Data-driven Intelligent Systems Laboratory, College of Information Engineering, Zhejiang University of Technology, Hangzhou 310023, China.
Key Laboratory of Advanced Perception and Intelligent Control of High-end Equipment, Ministry of Education, Anhui Polytechnic University, Wuhu 241000, Anhui Province, China.
Comput Intell Neurosci. 2021 Aug 19;2021:3576783. doi: 10.1155/2021/3576783. eCollection 2021.

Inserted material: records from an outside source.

-- ==== Sys2Proof/Machine/Tables.lean ====
section
/-!
DEFINITION. Table images: length and check, the validation of each kind field by field, and the table
an image holds (R187, R190, section 13.6).
-/

namespace Sys2Proof.Machine

/-! ## Length and check -/

/-- The image length of a kind (R187). -/
def TableKind.length : TableKind → Nat
  | .address => 40
  | .zoneMap => 6096
  | .channels => 66
  | .tariffSet => 160
  | .phraseBook => 5312
  | .operating => 64
  | .calibration => 8

/-- One byte of the check of R190. -/
def checkStep (check : BitVec 16) (b : Byte) : BitVec 16 := check.rotateLeft 1 ^^^ b.setWidth 16

/-- The check over bytes (R190). -/
def checkOf (bytes : List Byte) : BitVec 16 := bytes.foldl checkStep 0

/-- The check of a staged image (R190). -/
def Staged.check (g : Staged) : BitVec 16 := checkOf (g.image.readAll 0 g.kind.length)

/-! ## Fields -/

/-- A field of an image: the offset of its first byte, and whether it is in range. -/
abbrev Field := Nat × Bool

/-- A field of some bytes, in range from `low` to `high`. -/
def field (m : Memory) (offset width low high : Nat) : Field :=
  (offset, low ≤ m.natAt offset width && m.natAt offset width ≤ high)

/-- The fields of the first `count` entries of a list that starts at `offset` with entries of `size`
bytes, each with its offset in the image: DESIGN CHOICE, as R209's 'offset of the field within that entry'
may also be counted from the entry (log entry 30). -/
def entryFields (offset size count : Nat) (fields : Nat → List Field) : List Field :=
  ((List.range count).map (fun i => fields (offset + size * i))).flatten

/-- The offset of the first field out of range (R187). -/
def badField : List Field → Option Nat
  | [] => none
  | (offset, ok) :: rest => if ok then badField rest else some offset

/-! ## ADDRESS -/

/-- The fields of an ADDRESS image. -/
def addressFields (m : Memory) : List Field :=
  [field m 0 2 1 4094, field m 2 2 1 4094, field m 5 1 0 16]
    ++ entryFields 6 2 (m.natAt 5 1) (fun at' => [field m at' 2 1 4094])

/-- The record an ADDRESS image holds. -/
def AddressRecord.ofImage (m : Memory) : AddressRecord :=
  { fleet := m.natAt 0 2, cab := m.natAt 2 2, attributes := m.read 4
    groups := (List.range (m.natAt 5 1)).map (fun i => m.natAt (6 + 2 * i) 2) }

/-! ## ZONE MAP -/

/-- The fields of a ZONE MAP image. -/
def zoneMapFields (m : Memory) : List Field :=
  entryFields 0 1 4096 (fun at' => [field m at' 1 0 250])
    ++ entryFields 4096 8 250 (fun at' =>
        [field m at' 1 0 250, field m (at' + 1) 1 0 250, field m (at' + 2) 1 0 250,
         field m (at' + 3) 1 0 250, field m (at' + 4) 1 0 250, field m (at' + 5) 1 0 250,
         field m (at' + 6) 1 0 3, field m (at' + 7) 1 0 1])

/-! ## CHANNELS -/

/-- An expected site, or ANY. -/
def siteField (m : Memory) (offset : Nat) : Field :=
  (offset, m.natAt offset 1 ≤ 15 || m.natAt offset 1 == 0xFF)

/-- The fields of a CHANNELS image. -/
def channelsFields (m : Memory) : List Field :=
  field m 0 1 1 16
    :: entryFields 2 4 (m.natAt 0 1) (fun at' =>
        [field m at' 2 0 1023, siteField m (at' + 2), field m (at' + 3) 1 0 1])

/-- One entry of a CHANNELS image. -/
def Channel.ofImage (m : Memory) (offset : Nat) : Channel :=
  { number := m.natAt offset 2
    site := if m.natAt (offset + 2) 1 = 0xFF then none else some (m.natAt (offset + 2) 1)
    role := if m.natAt (offset + 3) 1 = 0 then .home else .alternate }

/-- The list a CHANNELS image holds. -/
def channelsOfImage (m : Memory) : List Channel :=
  (List.range (m.natAt 0 1)).map (fun i => Channel.ofImage m (2 + 4 * i))

/-! ## TARIFF SET -/

/-- The fields of a TARIFF SET image. -/
def tariffSetFields (m : Memory) : List Field :=
  field m 0 1 1 4
    :: entryFields 1 11 (m.natAt 0 1) (fun at' =>
        [field m at' 3 0 99999, field m (at' + 3) 2 1 9999, field m (at' + 5) 2 10 2000,
         field m (at' + 7) 2 1 600, field m (at' + 9) 1 1 20, field m (at' + 10) 1 0 3])
    ++ [field m 45 1 0 8]
    ++ entryFields 46 4 (m.natAt 45 1) (fun at' =>
        [field m at' 1 1 127, field m (at' + 1) 2 0 1439, field m (at' + 3) 1 1 (m.natAt 0 1)])
    ++ entryFields 78 4 8 (fun at' => [field m at' 3 0 99999, field m (at' + 3) 1 0 15])
    ++ entryFields 110 3 3 (fun at' => [field m at' 3 0 99999])
    ++ [field m 119 1 0 30, field m 120 1 0 1]
    ++ (if m.natAt 120 1 = 1 then [field m 123 3 0 86399] else [])

/-- The mode of a code (section 13.6). -/
def TariffMode.ofCode (code : Nat) : TariffMode :=
  match code with
  | 0 => .single
  | 1 => .double
  | 2 => .distance
  | _ => .time

/-- One tariff of a TARIFF SET image. -/
def Tariff.ofImage (m : Memory) (offset : Nat) : Tariff :=
  { flagFall := m.natAt offset 3, drop := m.natAt (offset + 3) 2, distance := m.natAt (offset + 5) 2
    time := m.natAt (offset + 7) 2, firstStep := m.natAt (offset + 9) 1
    mode := TariffMode.ofCode (m.natAt (offset + 10) 1) }

/-- One band of a TARIFF SET image. -/
def Band.ofImage (m : Memory) (offset : Nat) : Band :=
  { days := m.read offset, start := m.natAt (offset + 1) 2, tariff := m.natAt (offset + 3) 1 }

/-- One extra of a TARIFF SET image. -/
def ExtraRate.ofImage (m : Memory) (offset : Nat) : ExtraRate :=
  { amount := m.natAt offset 3, maximum := m.natAt (offset + 3) 1 }

/-- The set a TARIFF SET image holds. -/
def TariffSet.ofImage (m : Memory) : TariffSet :=
  { tariffs := (List.range (m.natAt 0 1)).map (fun i => Tariff.ofImage m (1 + 11 * i))
    bands := (List.range (m.natAt 45 1)).map (fun i => Band.ofImage m (46 + 4 * i))
    extras := (List.range 8).map (fun i => ExtraRate.ofImage m (78 + 4 * i))
    surcharges := (List.range 3).map (fun i => m.natAt (110 + 3 * i) 3)
    grace := m.natAt 119 1
    effective :=
      if m.natAt 120 1 = 1 then some { day := m.natAt 121 2, second := m.natAt 123 3 } else none }

/-! ## PHRASE BOOK -/

/-- A counted character of a phrase. -/
def charField (m : Memory) (offset : Nat) : Field := (offset, isDisplayChar (m.natAt offset 1))

/-- The members of a reply group, with their offsets, before the first 0 (section 13.6). -/
def memberFields (m : Memory) (offset : Nat) : Nat → List Field
  | 0 => []
  | count + 1 =>
    if m.natAt offset 1 = 0 then []
    else field m offset 1 96 127 :: memberFields m (offset + 1) count

/-- The fields of a PHRASE BOOK image. -/
def phraseBookFields (m : Memory) : List Field :=
  entryFields 0 41 128 (fun at' =>
      field m at' 1 0 40 :: entryFields (at' + 1) 1 (m.natAt at' 1) (fun c => [charField m c]))
    ++ entryFields 5248 8 8 (fun at' => memberFields m at' 8)

/-! ## OPERATING RECORD -/

/-- The air bit rate. -/
def bitRateField (m : Memory) (offset : Nat) : Field :=
  (offset, [1200, 2400, 4800].contains (m.natAt offset 2))

/-- The fields of an OPERATING RECORD image. -/
def operatingFields (m : Memory) : List Field :=
  [field m 0 1 5 120, field m 1 2 10 500, field m 3 1 1 30, field m 4 1 20 200, field m 5 1 0 200,
   field m 6 1 1 32, field m 7 1 (m.natAt 6 1) 32, bitRateField m 8, field m 10 1 0 6]
    ++ entryFields 12 2 8 (fun at' => [field m at' 1 0 6, field m (at' + 1) 1 0 15])
    ++ [field m 28 1 0 6, field m 29 1 5 120, field m 30 2 15 600, field m 32 1 0 10,
        field m 33 1 1 30, field m 34 2 0 900, field m 36 1 0 1]

/-- Level and attempt limit at an offset. -/
def KindParams.ofImage (m : Memory) (offset : Nat) : KindParams :=
  { level := m.natAt offset 1, limit := m.natAt (offset + 1) 1 }

/-- The record an OPERATING RECORD image holds; the attempt limit of BID is not read (R53). -/
def OpRecord.ofImage (m : Memory) : OpRecord :=
  { silence := m.natAt 0 1, settle := m.natAt 1 2, dwell := m.natAt 3 1, slot := m.natAt 4 1
    clear := m.natAt 5 1, minWindow := m.natAt 6 1, maxWindow := m.natAt 7 1, bitRate := m.natAt 8 2
    bid := { level := m.natAt 10 1, limit := 0 }
    awardRefusal := KindParams.ofImage m 12
    jobStatus := KindParams.ofImage m 14
    zoneChange := KindParams.ofImage m 16
    driverMessage := KindParams.ofImage m 18
    shiftReport := KindParams.ofImage m 20
    totalsReport := KindParams.ofImage m 22
    statusReply := KindParams.ofImage m 24
    loadResult := KindParams.ofImage m 26
    tripLevel := m.natAt 28 1, beaconInterval := m.natAt 29 1, trackingInterval := m.natAt 30 2
    grace := m.natAt 32 1, awardWait := m.natAt 33 1, noShowWait := m.natAt 34 2
    zoneReporting := m.natAt 36 1 = 1 }

/-! ## CALIBRATION -/

/-- The fields of a CALIBRATION image. -/
def calibrationFields (m : Memory) : List Field := [field m 0 2 500 20000, field m 2 1 20 100]

/-- The calibration an image holds. -/
def Calibration.ofImage (m : Memory) (version : Nat) : Calibration :=
  { version := version, k := m.natAt 0 2, vmax := m.natAt 2 1 }

/-! ## Every kind -/

/-- The fields of an image of a kind (R187). -/
def TableKind.fields (k : TableKind) (m : Memory) : List Field :=
  match k with
  | .address => addressFields m
  | .zoneMap => zoneMapFields m
  | .channels => channelsFields m
  | .tariffSet => tariffSetFields m
  | .phraseBook => phraseBookFields m
  | .operating => operatingFields m
  | .calibration => calibrationFields m

/-- The bad field of a staged image, if any (R187). -/
def Staged.badField (g : Staged) : Option Nat := Machine.badField (g.kind.fields g.image)

end Sys2Proof.Machine
end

In this article, a singularity-free terminal sliding mode (SFTSM) control scheme based on the radial basis function neural network (RBFNN) is proposed for the quadrotor unmanned aerial vehicles (QUAVs) under the presence of inertia uncertainties and external disturbances. Firstly, a singularity-free terminal sliding mode surface (SFTSMS) is constructed to achieve the finite-time convergence without any piecewise continuous function. Then, the adaptive finite-time control is designed with an auxiliary function to avoid the singularity in the error-related inverse matrix. Moreover, the RBFNN and extended state observer (ESO) are introduced to estimate the unknown disturbances, respectively, such that prior knowledge on system model uncertainties is not required for designing attitude controllers. Finally, the attitude and angular velocity errors are finite-time uniformly ultimately bounded (FTUUB), and numerical simulations illustrated the satisfactory performance of the designed control scheme.
本文针对存在惯性不确定性和外部干扰的四旋翼无人机 (QUAVs),提出了一种基于径向基函数神经网络 (RBFNN) 的无奇异终端滑模 (SFTSM) 控制方案。首先,构建了无奇异终端滑模面 (SFTSMS),以实现无需任何分段连续函数的有限时间收敛。然后,设计了自适应有限时间控制,采用辅助函数避免误差相关逆矩阵中的奇点。此外,引入 RBFNN 和扩展状态观测器 (ESO) 分别对未知干扰进行估计,因此在设计姿态控制器时不需要系统模型不确定性的先验知识。最后,姿态和角速度误差是有限时间一致最终有界 (FTUUB) 的,数值仿真表明所设计的控制方案具有令人满意的性能。